[DATA TO USE]

-- ==== Sys2Proof/Decode.lean ====
section
/-! DEFINITION. The opcode table (R72 to R76), the instruction lengths (R71), the decoder, total on any bytes (R77), and
the encoder (R70). -/

namespace Sys2Proof

/-- `lo(w)` (R10). -/
def lo (w : Word) : Byte := w.extractLsb' 0 8

/-- `hi(w)`, the page of an address (R10). -/
def hi (w : Word) : Byte := w.extractLsb' 8 8

/-- The word `{h, l}` (R10). -/
def mkWord (h l : Byte) : Word := h ++ l

/-- The instruction length of a mode, opcode included (R71). -/
def Mode.length : Mode → Nat
  | .implicit => 1
  | .immediate | .zeroPage | .zeroPageX | .zeroPageY | .preIndexed | .postIndexed | .relative => 2
  | .absolute | .absoluteX | .absoluteY | .indirect => 3

/-- The instruction length of an entry, always its mode's (R72). -/
def Entry.length (e : Entry) : Nat := e.mode.length

/-- The opcode table, read by instruction: opcode, mnemonic, mode, base cycles, penalty class and set of each row
(R72, R74, R75; the cycles are those of R411). -/
def Instr.entry : Instr → Entry
  | .ldaIzx _ => ⟨0xA1, .LDA, .preIndexed, 6, .none, .core⟩
  | .ldaZp _ => ⟨0xA5, .LDA, .zeroPage, 3, .none, .core⟩
  | .ldaImm _ => ⟨0xA9, .LDA, .immediate, 2, .none, .core⟩
  | .ldaAbs _ => ⟨0xAD, .LDA, .absolute, 4, .none, .core⟩
  | .ldaIzy _ => ⟨0xB1, .LDA, .postIndexed, 5, .read, .core⟩
  | .ldaZpx _ => ⟨0xB5, .LDA, .zeroPageX, 4, .none, .core⟩
  | .ldaAby _ => ⟨0xB9, .LDA, .absoluteY, 4, .read, .core⟩
  | .ldaAbx _ => ⟨0xBD, .LDA, .absoluteX, 4, .read, .core⟩
  | .ldxImm _ => ⟨0xA2, .LDX, .immediate, 2, .none, .core⟩
  | .ldxZp _ => ⟨0xA6, .LDX, .zeroPage, 3, .none, .core⟩
  | .ldxAbs _ => ⟨0xAE, .LDX, .absolute, 4, .none, .core⟩
  | .ldxZpy _ => ⟨0xB6, .LDX, .zeroPageY, 4, .none, .core⟩
  | .ldxAby _ => ⟨0xBE, .LDX, .absoluteY, 4, .read, .core⟩
  | .ldyImm _ => ⟨0xA0, .LDY, .immediate, 2, .none, .core⟩
  | .ldyZp _ => ⟨0xA4, .LDY, .zeroPage, 3, .none, .core⟩
  | .ldyAbs _ => ⟨0xAC, .LDY, .absolute, 4, .none, .core⟩
  | .ldyZpx _ => ⟨0xB4, .LDY, .zeroPageX, 4, .none, .core⟩
  | .ldyAbx _ => ⟨0xBC, .LDY, .absoluteX, 4, .read, .core⟩
  | .staIzx _ => ⟨0x81, .STA, .preIndexed, 6, .none, .core⟩
  | .staZp _ => ⟨0x85, .STA, .zeroPage, 3, .none, .core⟩
  | .staAbs _ => ⟨0x8D, .STA, .absolute, 4, .none, .core⟩
  | .staIzy _ => ⟨0x91, .STA, .postIndexed, 6, .write, .core⟩
  | .staZpx _ => ⟨0x95, .STA, .zeroPageX, 4, .none, .core⟩
  | .staAby _ => ⟨0x99, .STA, .absoluteY, 5, .write, .core⟩
  | .staAbx _ => ⟨0x9D, .STA, .absoluteX, 5, .write, .core⟩
  | .stxZp _ => ⟨0x86, .STX, .zeroPage, 3, .none, .core⟩
  | .stxAbs _ => ⟨0x8E, .STX, .absolute, 4, .none, .core⟩
  | .stxZpy _ => ⟨0x96, .STX, .zeroPageY, 4, .none, .core⟩
  | .styZp _ => ⟨0x84, .STY, .zeroPage, 3, .none, .core⟩
  | .styAbs _ => ⟨0x8C, .STY, .absolute, 4, .none, .core⟩
  | .styZpx _ => ⟨0x94, .STY, .zeroPageX, 4, .none, .core⟩
  | .incZp _ => ⟨0xE6, .INC, .zeroPage, 5, .none, .core⟩
  | .incAbs _ => ⟨0xEE, .INC, .absolute, 6, .none, .core⟩
  | .incZpx _ => ⟨0xF6, .INC, .zeroPageX, 6, .none, .core⟩
  | .incAbx _ => ⟨0xFE, .INC, .absoluteX, 7, .write, .core⟩
  | .decZp _ => ⟨0xC6, .DEC, .zeroPage, 5, .none, .core⟩
  | .decAbs _ => ⟨0xCE, .DEC, .absolute, 6, .none, .core⟩
  | .decZpx _ => ⟨0xD6, .DEC, .zeroPageX, 6, .none, .core⟩
  | .decAbx _ => ⟨0xDE, .DEC, .absoluteX, 7, .write, .core⟩
  | .inx => ⟨0xE8, .INX, .implicit, 2, .none, .core⟩
  | .iny => ⟨0xC8, .INY, .implicit, 2, .none, .core⟩
  | .dex => ⟨0xCA, .DEX, .implicit, 2, .none, .core⟩
  | .dey => ⟨0x88, .DEY, .implicit, 2, .none, .core⟩
  | .tax => ⟨0xAA, .TAX, .implicit, 2, .none, .core⟩
  | .tay => ⟨0xA8, .TAY, .implicit, 2, .none, .core⟩
  | .txa => ⟨0x8A, .TXA, .implicit, 2, .none, .core⟩
  | .tya => ⟨0x98, .TYA, .implicit, 2, .none, .core⟩
  | .tsx => ⟨0xBA, .TSX, .implicit, 2, .none, .core⟩
  | .txs => ⟨0x9A, .TXS, .implicit, 2, .none, .core⟩
  | .clc => ⟨0x18, .CLC, .implicit, 2, .none, .core⟩
  | .sec => ⟨0x38, .SEC, .implicit, 2, .none, .core⟩
  | .cli => ⟨0x58, .CLI, .implicit, 2, .none, .core⟩
  | .sei => ⟨0x78, .SEI, .implicit, 2, .none, .core⟩
  | .cld => ⟨0xD8, .CLD, .implicit, 2, .none, .core⟩
  | .sed => ⟨0xF8, .SED, .implicit, 2, .none, .core⟩
  | .clv => ⟨0xB8, .CLV, .implicit, 2, .none, .core⟩
  | .pha => ⟨0x48, .PHA, .implicit, 3, .none, .core⟩
  | .php => ⟨0x08, .PHP, .implicit, 3, .none, .core⟩
  | .pla => ⟨0x68, .PLA, .implicit, 4, .none, .core⟩
  | .plp => ⟨0x28, .PLP, .implicit, 4, .none, .core⟩
  | .bpl _ => ⟨0x10, .BPL, .relative, 2, .branch, .core⟩
  | .bmi _ => ⟨0x30, .BMI, .relative, 2, .branch, .core⟩
  | .bvc _ => ⟨0x50, .BVC, .relative, 2, .branch, .core⟩
  | .bvs _ => ⟨0x70, .BVS, .relative, 2, .branch, .core⟩
  | .bcc _ => ⟨0x90, .BCC, .relative, 2, .branch, .core⟩
  | .bcs _ => ⟨0xB0, .BCS, .relative, 2, .branch, .core⟩
  | .bne _ => ⟨0xD0, .BNE, .relative, 2, .branch, .core⟩
  | .beq _ => ⟨0xF0, .BEQ, .relative, 2, .branch, .core⟩
  | .brk => ⟨0x00, .BRK, .implicit, 7, .none, .core⟩
  | .adcIzx _ => ⟨0x61, .ADC, .preIndexed, 6, .none, .core⟩
  | .adcZp _ => ⟨0x65, .ADC, .zeroPage, 3, .none, .core⟩
  | .adcImm _ => ⟨0x69, .ADC, .immediate, 2, .none, .core⟩
  | .adcAbs _ => ⟨0x6D, .ADC, .absolute, 4, .none, .core⟩
  | .adcIzy _ => ⟨0x71, .ADC, .postIndexed, 5, .read, .core⟩
  | .adcZpx _ => ⟨0x75, .ADC, .zeroPageX, 4, .none, .core⟩
  | .adcAby _ => ⟨0x79, .ADC, .absoluteY, 4, .read, .core⟩
  | .adcAbx _ => ⟨0x7D, .ADC, .absoluteX, 4, .read, .core⟩
  | .sbcIzx _ => ⟨0xE1, .SBC, .preIndexed, 6, .none, .core⟩
  | .sbcZp _ => ⟨0xE5, .SBC, .zeroPage, 3, .none, .core⟩
  | .sbcImm _ => ⟨0xE9, .SBC, .immediate, 2, .none, .core⟩
  | .sbcAbs _ => ⟨0xED, .SBC, .absolute, 4, .none, .core⟩
  | .sbcIzy _ => ⟨0xF1, .SBC, .postIndexed, 5, .read, .core⟩
  | .sbcZpx _ => ⟨0xF5, .SBC, .zeroPageX, 4, .none, .core⟩
  | .sbcAby _ => ⟨0xF9, .SBC, .absoluteY, 4, .read, .core⟩
  | .sbcAbx _ => ⟨0xFD, .SBC, .absoluteX, 4, .read, .core⟩
  | .aslZp _ => ⟨0x06, .ASL, .zeroPage, 5, .none, .core⟩
  | .aslAcc => ⟨0x0A, .ASL, .implicit, 2, .none, .core⟩
  | .aslAbs _ => ⟨0x0E, .ASL, .absolute, 6, .none, .core⟩
  | .aslZpx _ => ⟨0x16, .ASL, .zeroPageX, 6, .none, .core⟩
  | .aslAbx _ => ⟨0x1E, .ASL, .absoluteX, 7, .write, .core⟩
  | .lsrZp _ => ⟨0x46, .LSR, .zeroPage, 5, .none, .core⟩
  | .lsrAcc => ⟨0x4A, .LSR, .implicit, 2, .none, .core⟩
  | .lsrAbs _ => ⟨0x4E, .LSR, .absolute, 6, .none, .core⟩
  | .lsrZpx _ => ⟨0x56, .LSR, .zeroPageX, 6, .none, .core⟩
  | .lsrAbx _ => ⟨0x5E, .LSR, .absoluteX, 7, .write, .core⟩
  | .rolZp _ => ⟨0x26, .ROL, .zeroPage, 5, .none, .core⟩
  | .rolAcc => ⟨0x2A, .ROL, .implicit, 2, .none, .core⟩
  | .rolAbs _ => ⟨0x2E, .ROL, .absolute, 6, .none, .core⟩
  | .rolZpx _ => ⟨0x36, .ROL, .zeroPageX, 6, .none, .core⟩
  | .rolAbx _ => ⟨0x3E, .ROL, .absoluteX, 7, .write, .core⟩
  | .rorZp _ => ⟨0x66, .ROR, .zeroPage, 5, .none, .core⟩
  | .rorAcc => ⟨0x6A, .ROR, .implicit, 2, .none, .core⟩
  | .rorAbs _ => ⟨0x6E, .ROR, .absolute, 6, .none, .core⟩
  | .rorZpx _ => ⟨0x76, .ROR, .zeroPageX, 6, .none, .core⟩
  | .rorAbx _ => ⟨0x7E, .ROR, .absoluteX, 7, .write, .core⟩
  | .oraIzx _ => ⟨0x01, .ORA, .preIndexed, 6, .none, .extNmos⟩
  | .oraZp _ => ⟨0x05, .ORA, .zeroPage, 3, .none, .extNmos⟩
  | .oraImm _ => ⟨0x09, .ORA, .immediate, 2, .none, .extNmos⟩
  | .oraAbs _ => ⟨0x0D, .ORA, .absolute, 4, .none, .extNmos⟩
  | .oraIzy _ => ⟨0x11, .ORA, .postIndexed, 5, .read, .extNmos⟩
  | .oraZpx _ => ⟨0x15, .ORA, .zeroPageX, 4, .none, .extNmos⟩
  | .oraAby _ => ⟨0x19, .ORA, .absoluteY, 4, .read, .extNmos⟩
  | .oraAbx _ => ⟨0x1D, .ORA, .absoluteX, 4, .read, .extNmos⟩
  | .andIzx _ => ⟨0x21, .AND, .preIndexed, 6, .none, .extNmos⟩
  | .andZp _ => ⟨0x25, .AND, .zeroPage, 3, .none, .extNmos⟩
  | .andImm _ => ⟨0x29, .AND, .immediate, 2, .none, .extNmos⟩
  | .andAbs _ => ⟨0x2D, .AND, .absolute, 4, .none, .extNmos⟩
  | .andIzy _ => ⟨0x31, .AND, .postIndexed, 5, .read, .extNmos⟩
  | .andZpx _ => ⟨0x35, .AND, .zeroPageX, 4, .none, .extNmos⟩
  | .andAby _ => ⟨0x39, .AND, .absoluteY, 4, .read, .extNmos⟩
  | .andAbx _ => ⟨0x3D, .AND, .absoluteX, 4, .read, .extNmos⟩
  | .eorIzx _ => ⟨0x41, .EOR, .preIndexed, 6, .none, .extNmos⟩
  | .eorZp _ => ⟨0x45, .EOR, .zeroPage, 3, .none, .extNmos⟩
  | .eorImm _ => ⟨0x49, .EOR, .immediate, 2, .none, .extNmos⟩
  | .eorAbs _ => ⟨0x4D, .EOR, .absolute, 4, .none, .extNmos⟩
  | .eorIzy _ => ⟨0x51, .EOR, .postIndexed, 5, .read, .extNmos⟩
  | .eorZpx _ => ⟨0x55, .EOR, .zeroPageX, 4, .none, .extNmos⟩
  | .eorAby _ => ⟨0x59, .EOR, .absoluteY, 4, .read, .extNmos⟩
  | .eorAbx _ => ⟨0x5D, .EOR, .absoluteX, 4, .read, .extNmos⟩
  | .bitZp _ => ⟨0x24, .BIT, .zeroPage, 3, .none, .extNmos⟩
  | .bitAbs _ => ⟨0x2C, .BIT, .absolute, 4, .none, .extNmos⟩
  | .cmpIzx _ => ⟨0xC1, .CMP, .preIndexed, 6, .none, .extNmos⟩
  | .cmpZp _ => ⟨0xC5, .CMP, .zeroPage, 3, .none, .extNmos⟩
  | .cmpImm _ => ⟨0xC9, .CMP, .immediate, 2, .none, .extNmos⟩
  | .cmpAbs _ => ⟨0xCD, .CMP, .absolute, 4, .none, .extNmos⟩
  | .cmpIzy _ => ⟨0xD1, .CMP, .postIndexed, 5, .read, .extNmos⟩
  | .cmpZpx _ => ⟨0xD5, .CMP, .zeroPageX, 4, .none, .extNmos⟩
  | .cmpAby _ => ⟨0xD9, .CMP, .absoluteY, 4, .read, .extNmos⟩
  | .cmpAbx _ => ⟨0xDD, .CMP, .absoluteX, 4, .read, .extNmos⟩
  | .cpxImm _ => ⟨0xE0, .CPX, .immediate, 2, .none, .extNmos⟩
  | .cpxZp _ => ⟨0xE4, .CPX, .zeroPage, 3, .none, .extNmos⟩
  | .cpxAbs _ => ⟨0xEC, .CPX, .absolute, 4, .none, .extNmos⟩
  | .cpyImm _ => ⟨0xC0, .CPY, .immediate, 2, .none, .extNmos⟩
  | .cpyZp _ => ⟨0xC4, .CPY, .zeroPage, 3, .none, .extNmos⟩
  | .cpyAbs _ => ⟨0xCC, .CPY, .absolute, 4, .none, .extNmos⟩
  | .jmpAbs _ => ⟨0x4C, .JMP, .absolute, 3, .none, .extNmos⟩
  | .jmpInd _ => ⟨0x6C, .JMP, .indirect, 5, .none, .extNmos⟩
  | .jsr _ => ⟨0x20, .JSR, .absolute, 6, .none, .extNmos⟩
  | .rts => ⟨0x60, .RTS, .implicit, 6, .none, .extNmos⟩
  | .rti => ⟨0x40, .RTI, .implicit, 6, .none, .extNmos⟩
  | .nop => ⟨0xEA, .NOP, .implicit, 2, .none, .extNmos⟩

[/DATA TO USE]

**DIRECTIONS**
Looking at the material above, work out how many lines have the word "absoluteY" in them. Answer with that number alone.

**TASK ANSWER**
10